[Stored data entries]
-----

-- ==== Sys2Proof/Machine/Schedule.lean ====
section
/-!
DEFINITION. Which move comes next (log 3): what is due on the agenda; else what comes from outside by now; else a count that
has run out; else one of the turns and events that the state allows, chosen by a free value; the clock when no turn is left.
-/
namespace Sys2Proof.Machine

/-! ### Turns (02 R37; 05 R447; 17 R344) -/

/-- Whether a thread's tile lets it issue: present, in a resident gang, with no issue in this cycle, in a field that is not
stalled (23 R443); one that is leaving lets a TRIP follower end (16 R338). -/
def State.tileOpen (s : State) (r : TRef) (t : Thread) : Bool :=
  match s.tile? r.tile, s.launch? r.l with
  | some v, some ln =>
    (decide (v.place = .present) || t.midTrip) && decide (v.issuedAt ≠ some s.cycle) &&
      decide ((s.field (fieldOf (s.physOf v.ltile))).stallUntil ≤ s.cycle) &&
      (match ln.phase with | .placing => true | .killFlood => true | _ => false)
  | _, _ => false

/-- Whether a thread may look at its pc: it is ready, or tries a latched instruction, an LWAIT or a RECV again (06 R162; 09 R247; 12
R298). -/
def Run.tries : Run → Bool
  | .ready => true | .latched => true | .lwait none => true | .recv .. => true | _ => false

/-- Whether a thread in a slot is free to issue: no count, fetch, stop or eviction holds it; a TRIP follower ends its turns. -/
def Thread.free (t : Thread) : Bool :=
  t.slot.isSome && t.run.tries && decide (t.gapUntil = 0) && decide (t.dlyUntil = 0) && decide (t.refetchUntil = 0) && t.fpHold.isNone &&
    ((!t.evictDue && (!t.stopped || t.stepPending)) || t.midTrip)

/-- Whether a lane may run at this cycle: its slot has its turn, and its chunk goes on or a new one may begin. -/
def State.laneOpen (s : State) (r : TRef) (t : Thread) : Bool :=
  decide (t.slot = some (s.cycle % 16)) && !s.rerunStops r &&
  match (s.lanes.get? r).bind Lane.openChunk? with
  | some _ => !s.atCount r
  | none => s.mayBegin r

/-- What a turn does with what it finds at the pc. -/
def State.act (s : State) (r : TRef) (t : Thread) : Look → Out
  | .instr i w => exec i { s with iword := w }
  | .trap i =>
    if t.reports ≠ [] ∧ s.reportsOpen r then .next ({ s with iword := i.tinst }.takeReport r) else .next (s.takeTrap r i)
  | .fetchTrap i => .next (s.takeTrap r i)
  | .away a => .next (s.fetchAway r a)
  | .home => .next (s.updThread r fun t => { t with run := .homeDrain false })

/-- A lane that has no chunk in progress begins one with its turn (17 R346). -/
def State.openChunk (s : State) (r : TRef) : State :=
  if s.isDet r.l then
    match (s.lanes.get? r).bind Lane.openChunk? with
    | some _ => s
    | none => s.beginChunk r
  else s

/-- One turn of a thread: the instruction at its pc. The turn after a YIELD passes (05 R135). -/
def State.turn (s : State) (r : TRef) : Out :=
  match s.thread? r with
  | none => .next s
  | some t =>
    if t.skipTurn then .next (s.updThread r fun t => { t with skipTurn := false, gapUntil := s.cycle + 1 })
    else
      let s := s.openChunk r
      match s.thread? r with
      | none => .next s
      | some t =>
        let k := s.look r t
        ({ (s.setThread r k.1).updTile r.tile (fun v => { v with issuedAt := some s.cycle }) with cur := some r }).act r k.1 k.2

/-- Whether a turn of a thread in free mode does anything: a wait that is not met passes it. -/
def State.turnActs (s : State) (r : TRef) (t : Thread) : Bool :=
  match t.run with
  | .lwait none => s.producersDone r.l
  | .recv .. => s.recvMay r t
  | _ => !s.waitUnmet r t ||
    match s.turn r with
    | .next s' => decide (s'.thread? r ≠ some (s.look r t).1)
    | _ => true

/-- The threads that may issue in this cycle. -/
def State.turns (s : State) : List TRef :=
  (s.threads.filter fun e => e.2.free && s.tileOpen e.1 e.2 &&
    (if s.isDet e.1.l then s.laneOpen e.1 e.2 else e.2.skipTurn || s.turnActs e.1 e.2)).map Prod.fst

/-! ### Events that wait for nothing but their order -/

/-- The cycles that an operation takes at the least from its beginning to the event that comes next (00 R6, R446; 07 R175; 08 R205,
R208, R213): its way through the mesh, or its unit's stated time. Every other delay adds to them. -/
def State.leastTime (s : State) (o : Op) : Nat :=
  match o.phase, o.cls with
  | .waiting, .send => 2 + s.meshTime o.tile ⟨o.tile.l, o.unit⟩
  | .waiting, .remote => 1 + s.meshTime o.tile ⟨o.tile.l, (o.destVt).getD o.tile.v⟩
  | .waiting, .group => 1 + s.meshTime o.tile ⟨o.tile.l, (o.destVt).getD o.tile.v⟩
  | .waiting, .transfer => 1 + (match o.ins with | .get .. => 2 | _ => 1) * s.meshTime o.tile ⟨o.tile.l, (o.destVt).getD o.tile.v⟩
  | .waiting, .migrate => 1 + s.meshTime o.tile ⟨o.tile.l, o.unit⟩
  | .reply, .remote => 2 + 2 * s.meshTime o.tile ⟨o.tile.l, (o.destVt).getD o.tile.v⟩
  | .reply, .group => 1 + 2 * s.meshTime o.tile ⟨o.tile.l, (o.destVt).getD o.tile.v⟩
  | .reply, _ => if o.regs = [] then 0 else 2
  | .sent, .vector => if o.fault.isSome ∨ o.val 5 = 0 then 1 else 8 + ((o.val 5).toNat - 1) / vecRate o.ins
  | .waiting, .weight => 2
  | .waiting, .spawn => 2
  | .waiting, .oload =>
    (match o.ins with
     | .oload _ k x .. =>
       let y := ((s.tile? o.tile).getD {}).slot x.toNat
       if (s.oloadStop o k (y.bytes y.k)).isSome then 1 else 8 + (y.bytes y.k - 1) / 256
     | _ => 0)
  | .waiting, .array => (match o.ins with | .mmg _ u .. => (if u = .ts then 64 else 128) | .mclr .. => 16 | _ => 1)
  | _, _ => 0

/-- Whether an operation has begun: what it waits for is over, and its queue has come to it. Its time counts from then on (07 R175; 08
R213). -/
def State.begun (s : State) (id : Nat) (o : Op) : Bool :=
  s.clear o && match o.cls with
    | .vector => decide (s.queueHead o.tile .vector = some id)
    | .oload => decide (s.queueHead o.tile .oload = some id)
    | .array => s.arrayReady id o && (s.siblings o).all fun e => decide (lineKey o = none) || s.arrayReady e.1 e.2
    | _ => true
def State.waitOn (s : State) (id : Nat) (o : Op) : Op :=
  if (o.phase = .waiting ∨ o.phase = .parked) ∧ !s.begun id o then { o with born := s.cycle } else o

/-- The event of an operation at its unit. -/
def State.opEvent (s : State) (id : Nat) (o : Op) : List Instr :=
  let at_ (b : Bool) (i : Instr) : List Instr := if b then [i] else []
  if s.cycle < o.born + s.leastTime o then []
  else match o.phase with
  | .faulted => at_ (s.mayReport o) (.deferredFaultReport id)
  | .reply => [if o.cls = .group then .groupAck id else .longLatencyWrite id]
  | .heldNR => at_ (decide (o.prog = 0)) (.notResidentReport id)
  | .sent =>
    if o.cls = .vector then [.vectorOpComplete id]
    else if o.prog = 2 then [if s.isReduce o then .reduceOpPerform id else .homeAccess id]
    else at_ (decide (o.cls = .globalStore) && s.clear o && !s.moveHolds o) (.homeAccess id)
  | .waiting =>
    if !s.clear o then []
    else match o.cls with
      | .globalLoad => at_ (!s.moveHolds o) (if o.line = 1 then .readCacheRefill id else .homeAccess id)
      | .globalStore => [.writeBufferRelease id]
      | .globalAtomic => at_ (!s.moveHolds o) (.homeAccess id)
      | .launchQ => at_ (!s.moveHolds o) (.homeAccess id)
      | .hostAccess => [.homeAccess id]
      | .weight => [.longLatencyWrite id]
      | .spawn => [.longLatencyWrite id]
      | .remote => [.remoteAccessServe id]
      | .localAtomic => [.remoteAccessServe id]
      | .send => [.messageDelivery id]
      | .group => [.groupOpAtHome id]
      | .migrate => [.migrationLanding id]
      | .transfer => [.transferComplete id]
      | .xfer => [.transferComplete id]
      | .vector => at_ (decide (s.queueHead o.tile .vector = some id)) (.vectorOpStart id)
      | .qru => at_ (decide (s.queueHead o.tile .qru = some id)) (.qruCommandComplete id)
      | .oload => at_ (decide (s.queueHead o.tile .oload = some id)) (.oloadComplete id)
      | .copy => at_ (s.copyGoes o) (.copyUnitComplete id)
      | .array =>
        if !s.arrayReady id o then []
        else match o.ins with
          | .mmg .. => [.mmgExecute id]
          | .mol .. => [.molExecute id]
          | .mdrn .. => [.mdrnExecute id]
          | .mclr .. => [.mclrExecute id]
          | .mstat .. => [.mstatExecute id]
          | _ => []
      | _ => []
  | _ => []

-----

WHAT TO WORK ON ▸
Keep to the lines above, from the first one through the line where "namespace Sys2Proof.Machine" appears, and copy them exactly.

EXPECTED ANSWER ▸
-- ==== Sys2Proof/Machine/Schedule.lean ====
section
/-!
DEFINITION. Which move comes next (log 3): what is due on the agenda; else what comes from outside by now; else a count that
has run out; else one of the turns and events that the state allows, chosen by a free value; the clock when no turn is left.
-/
namespace Sys2Proof.Machine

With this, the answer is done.